What to do:
Only lines holding the word "Obligations" are needed; copy each of them from the material.

======

theorem not_drained (hn : 0 < s.occupancy) (hstop : s.stop = false) : s.drained = false := by
  rw [← Bool.not_eq_true, s.drained_iff]
  rintro (hempty | hset)
  · exact Nat.ne_of_gt hn hempty
  · exact absurd (hstop.symm.trans hset) (by decide)

end WaitingRead

/-- Settles O24: the wait ends exactly where the queue is drained, with the value the read gives there. -/
theorem waitingReadReturnsWhenDrained : Obligations.WaitingReadReturnsWhenDrained := by
  intro s a hw
  have hexec : exec (.drainedRead a) s = .next (if s.drained then s.returnValue a else s) :=
    execDrainedRead_waits hw
  refine ⟨fun hdrained => ?returns, fun hn hstop => ?stays⟩
  case returns =>
    obtain ⟨hbytes, hlt⟩ := readValue_spec s a
    rw [if_pos (s.drained_iff.2 hdrained)] at hexec
    exact ⟨s.readValue a, hbytes, hlt, hexec⟩
  case stays =>
    rw [hexec, not_drained hn hstop]
    rfl

/-! ## The reads that never wait -/

section SynchronousReads

variable {s : State}

/-- The one-byte read of an address reads that address. -/
theorem byteAccess_spec {a : ByteAddr} (h : addrFits a) :
    ∃ sp o, byteAccess a = ⟨sp, o, .w1⟩ ∧ byteAddrAt sp o 0 = a := by
  cases a with
  | mapped n => exact ⟨.mapped, BitVec.ofNat 24 n, rfl, congrArg ByteAddr.mapped (Nat.mod_eq_of_lt h)⟩
  | port p =>
    refine ⟨.port, p.setWidth 24, rfl, congrArg ByteAddr.port ?_⟩
    rw [setWidth_port_field]
    exact BitVec.add_zero p

/-- A one-byte read is synchronous iff its target is (30 R115). -/
theorem isSynchronous_w1 (sp : BusSpace) (o : BitVec 24) :
    (⟨sp, o, .w1⟩ : Access).isSynchronous = (decodeAddr (byteAddrAt sp o 0)).isSynchronous := Bool.and_true _

/-- The one-byte read of a synchronous target returns its byte at once and wakes an idle Consumer (45 R350). -/
theorem issueRead_synchronousByte (hp : s.pstate = .ready) (hc : s.cstate ≠ .stopped) {a : ByteAddr} {t : Target}
    (ha : addrFits a) (hdecode : decodeAddr a = t) (ht : t.isSynchronous = true) :
    s.issueRead (byteAccess a) = .next { s with
      wakePending := s.wakePending || decide (s.cstate = .idle)
      out := { s.out with busData := some ((s.readByte t).setWidth 32) } } := by
  obtain ⟨sp, o, haccess, rfl⟩ := byteAccess_spec ha
  subst hdecode
  rw [haccess, issueRead_sync hp hc ((isSynchronous_w1 sp o).trans ht), readStatus_ready hp, readValue_w1]

/-- GP_STAT as a number (30 R136). -/
theorem gpStat_toNat (s : State) : s.gpStat.toNat = (if s.occupancy = s.params.qcap then 0xFF else 0) +
    (if s.busy = true ∨ 0 < s.occupancy then 0x200 else 0) := by
  rw [gpStat_eq]
  split_ifs <;> rfl

/-- A byte of the CMD slot as a number (45 R351). -/
theorem readByte_cmd_number (s : State) (lane : BitVec 2) :
    (s.readByte (.reg .cmd lane)).setWidth 32 = BitVec.ofNat 32 (s.gpStat.toNat / 2 ^ (8 * lane.toNat) % 256) := by
  have hword : (s.regBits .cmd).toNat = s.gpStat.toNat := BitVec.toNat_setWidth_of_le (by decide)
  rw [← hword]
  exact setWidth_byteOf (s.regBits .cmd) lane.toNat

/-- The window row reads the byte at its mapped offset (30 R113). -/
theorem exec_rPixTransWindow (s : State) (o : BitVec 15) :
    exec (.rPixTransWindow o) s = s.issueRead (byteAccess (.mapped o.toNat)) := by
  show s.issueRead ⟨.mapped, o.setWidth 24, .w1⟩ = s.issueRead ⟨.mapped, BitVec.ofNat 24 o.toNat, .w1⟩
  rw [BitVec.ofNat_toNat]

end SynchronousReads
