-- ==== Sys2Proof/Machine/Unlocked.lean ====
section
/-! DEFINITION. ONBIT while UNLOCKED (spec/41_unlocked.md): acquisition. -/

namespace Sys2Proof.Machine

/-- Acquisition: the full anchor, the lock, and the notification that decode lock is active (R100). -/
def acquire (s : State) : Except Fault State := do
  let s ← fullAnchor s
  .ok (emit (.SetDecode true) { s with lock := .LOCKED })

/-- ONBIT_UNLOCKED(b) (R100, R102). -/
def onbitUnlocked (b : Bool) (s : State) : Except Fault State :=
  let s := shiftIn b s
  let hd := hamming s.cfg s.win
  if matchStart s.cfg hd then acquire s else .ok s

end Sys2Proof.Machine
end

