/-- Settles O32: the in-position resync writes the two registers of an anchor over the bit write, and no buffer byte. -/
theorem inPositionResyncMovesCursorOnly : Obligations.InPositionResyncMovesCursorOnly := by
  intro b s hw hl hlo hhi hm
  have hb := Cfg.wf_bounds hw
  have hin : inInpos s.cfg (s.cur + 1) = true := (inInpos_iff _ _).mpr (by omega)
  exact ⟨anchor (written b s),
    exec_onbit_of_effect hw (fun _ => by omega) (.resyncs hl hin (matchRun_eq_true.mpr hm)),
    hl, rfl, rfl, rfl, rfl, ⟨rfl, rfl, rfl⟩, putPayloadBit_frame s.buf s.cur b⟩

/-- The buffer after an early resync (R114, R101): the header code, the sync bytes, and the payload bits beyond them. -/
theorem flushed_buf {s : State} (hw : s.cfg.wf) :
    readByte (flushed s).buf 0 = s.cfg.PFX_HDR ∧
    (∀ k, k < s.cfg.SB → some (readByte (flushed s).buf (1 + k)) = s.cfg.SYNC_SEQ[k]?) ∧
    (∀ i, 8 * s.cfg.SB ≤ i → payloadBit (flushed s).buf i = payloadBit s.buf i) := by
  obtain ⟨-, -, -, -, hlen, -⟩ := Cfg.wf_bounds hw
  refine ⟨?code, fun k hk => readByte_writeBytes_inside _ _ (hlen ▸ hk), fun i hi => ?beyond⟩
  case code =>
    exact (readByte_writeBytes_outside _ (.inl Nat.zero_lt_one)).trans
      ((readByte_writeByte _ _ _ _).trans (if_pos rfl))
  case beyond =>
    have hbyte : 1 + s.cfg.SYNC_SEQ.length ≤ byteOfBit i := by rw [byteOfBit]; omega
    have hkept : readByte (flushed s).buf (byteOfBit i) = readByte s.buf (byteOfBit i) :=
      (readByte_writeBytes_outside _ (.inr hbyte)).trans ((readByte_writeByte _ _ _ _).trans (if_neg (by omega)))
    rw [payloadBit, payloadBit, hkept]

/-- Settles O29: the step flushes the header; the frame's bits and the payload beyond the sync region are those of the
buffer with the new bit written. -/
theorem earlyResyncFlushesHeader : Obligations.EarlyResyncFlushesHeader := by
  intro b s hw hl hlo hhi hm
  have hb := Cfg.wf_bounds hw
  have he : inEarly s.cfg (s.cur + 1) = true := (inEarly_iff _ _).mpr (by omega)
  obtain ⟨hcode, hsync, hbeyond⟩ := flushed_buf (s := written b s) hw
  refine ⟨flushed (written b s), s.cfg.PFX_HDR :: readBytes (written b s).buf 1 s.cfg.HB,
    exec_onbit_of_effect hw (fun _ => by omega) (.flushes hl he (matchRun_eq_true.mpr hm)),
    hl, rfl, rfl, rfl, rfl, ⟨rfl, rfl, rfl⟩, length_headerFrame .., rfl, fun i hi => ?_, hcode, hsync, fun i hi => ?_⟩
  · rw [← List.append_nil (readBytes _ _ _), frameBit_cons_readBytes _ _ _ hi]
    exact payloadBit_putPayloadBit ..
  · exact (hbeyond i hi).trans (payloadBit_putPayloadBit ..)

/-- Settles O30: part 3 leaves the state of an anchor, whose cursor `S` is in the in-position window, and an anchor
written again writes the same. -/
theorem earlyThenInposChangesNothing : Obligations.EarlyThenInposChangesNothing := by
  intro hd s t hw he hm h
  have hflush : earlyResync hd s = .ok (flushed s) :=
    (if_pos (Bool.and_eq_true_iff.mpr ⟨he, hm⟩)).trans (flushHeader_ok hw)
  obtain rfl : flushed s = t := Except.ok.inj (hflush.symm.trans h)
  exact ⟨inInpos_S s.cfg, hm, if_pos (Bool.and_eq_true_iff.mpr ⟨inInpos_S s.cfg, hm⟩)⟩

/-! ### Completion -/

/-- A completion with the countdown at 2 or above emits a frame (R126). -/
theorem exec_onbit_emits {b : Bool} {s : State} (hw : s.cfg.wf) (hl : s.lock = .LOCKED) (hF : s.cur + 1 = s.cfg.F)
    (hcd : 2 ≤ s.cd) : exec (.onbit b) s = .next (emitted (counted b s)) := by
  refine exec_onbit_of_effect hw (fun _ => by omega) (.emits hl hF ?_)
  rw [countdownPred_of_pos _ (by omega)]; omega

/-- A completion with the countdown at 1 loses lock (R125). -/
theorem exec_onbit_loses {b : Bool} {s : State} (hw : s.cfg.wf) (hl : s.lock = .LOCKED) (hF : s.cur + 1 = s.cfg.F)
    (hcd : s.cd = 1) : exec (.onbit b) s = .next (loseLock (counted b s)) :=
  exec_onbit_of_effect hw (fun _ => by omega) (.loses hl hF (by rw [hcd]; rfl))

/-- The countdown a completion leaves (R124). -/
theorem counted_cd {b : Bool} {s : State} (h : 0 < s.cd) : (counted b s).cd = s.cd - 1 := countdownPred_of_pos _ h

/-- Settles O33: the step emits; the frame's first byte is chosen by the decremented countdown, its bits are those of the
buffer with the new bit written, and its trailer holds the quality's two bytes. -/
theorem completionEmitsPayload : Obligations.CompletionEmitsPayload := by
  intro b s hw hl hF hcd
  have hpred : (counted b s).cd = s.cd - 1 := counted_cd (by omega)
  refine ⟨emitted (counted b s), payloadFrame (counted b s), exec_onbit_emits hw hl hF hcd, hl, rfl, hpred, rfl, rfl,
    ⟨rfl, rfl, rfl⟩, readByte_nil, length_payloadFrame _, ?first, fun i hi => ?bits, fun hq => ?trailer⟩
  case first => exact hpred ▸ rfl
  case bits => exact (frameBit_payloadFrame (s := counted b s) hi).trans (payloadBit_putPayloadBit ..)
  case trailer =>
    have htrailer : trailerBytes (counted b s) = [qHigh s.sq, qLow s.sq] := if_pos hq
    have hget := getD_payloadFrame_trailer (counted b s)
    rw [htrailer] at hget
    exact ⟨(congrArg _ (hget 0)).trans (toNat_qHigh s.sq),
      by rw [show 2 + s.cfg.FB = 1 + s.cfg.FB + 1 by omega]; exact (congrArg _ (hget 1)).trans (toNat_qLow s.sq)⟩

/-- Settles O34: the step loses lock, which writes neither the buffer nor the cursor after the bit write; with another
quality on the input it is the same effect. -/
theorem completionLosesLock : Obligations.CompletionLosesLock := by
  intro b s hw hl hF hcd
  have hzero : (counted b s).cd = 0 := by rw [counted_cd (by omega), hcd]
  obtain ⟨hbit, hothers, hbytes⟩ := putPayloadBit_frame s.buf s.cur b
  exact ⟨loseLock (counted b s), exec_onbit_loses hw hl hF hcd, rfl, rfl, hzero, hF, loseLock_events _, ⟨rfl, rfl, rfl⟩,
    hbit, hothers, hbytes, fun q => exec_onbit_loses (s := withSq q s) hw hl hF hcd⟩

/-- Settles O35: the countdown is 1, and its decrement loses lock; or it is at least 2, and its decrement emits. -/
theorem decrementThenCompare : Obligations.DecrementThenCompare := by
  intro b s hw hl hF hcd
  have hpred : (counted b s).cd + 1 = s.cd := by rw [counted_cd hcd]; omega
  obtain hone | hmore : s.cd = 1 ∨ 2 ≤ s.cd := by omega
  · have hzero : (counted b s).cd = 0 := by omega
    refine ⟨loseLock (counted b s), exec_onbit_loses hw hl hF hone, hpred, iff_of_true rfl hzero,
      iff_of_false (fun ⟨bytes, hev⟩ => ?_) (not_not_intro hzero)⟩
    rw [loseLock_events] at hev
    exact absurd (List.append_cancel_left hev) (by simp)
  · have hpos : (counted b s).cd ≠ 0 := by omega
    exact ⟨emitted (counted b s), exec_onbit_emits hw hl hF hmore, hpred,
      iff_of_false (fun h => absurd (hl.symm.trans h) nofun) hpos, iff_of_true ⟨_, rfl⟩ hpos⟩

end Sys2Proof.Machine
end

section
/-! SUPPORT. Invariants of a LOCKED state over single steps: a cursor below `S` has only zeros from it on (R118), and a
countdown that starts at 1 emits no payload frame (R130). -/

namespace Sys2Proof.Machine

/-! ### The tail of a frame begun cold -/

/-- Nothing is written from the cursor on, nor in byte 0, while a LOCKED cursor is below `S`: the frame began at 0 with a
cleared buffer (R118, R126). -/
def ZeroTail (s : State) : Prop :=
  s.lock = .LOCKED → s.cur < s.cfg.S → readByte s.buf 0 = 0x00 ∧ ∀ i, s.cur ≤ i → payloadBit s.buf i = false

/-- After an anchor the cursor is not below `S`. -/
theorem zeroTail_of_cur_eq {s : State} (h : s.cur = s.cfg.S) : ZeroTail s := fun _ hlt => absurd h hlt.ne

======

Reply:
theorem waitingReadReturnsWhenDrained : Obligations.WaitingReadReturnsWhenDrained := by
theorem inPositionResyncMovesCursorOnly : Obligations.InPositionResyncMovesCursorOnly := by
theorem earlyResyncFlushesHeader : Obligations.EarlyResyncFlushesHeader := by
theorem earlyThenInposChangesNothing : Obligations.EarlyThenInposChangesNothing := by
theorem completionEmitsPayload : Obligations.CompletionEmitsPayload := by
theorem completionLosesLock : Obligations.CompletionLosesLock := by
theorem decrementThenCompare : Obligations.DecrementThenCompare := by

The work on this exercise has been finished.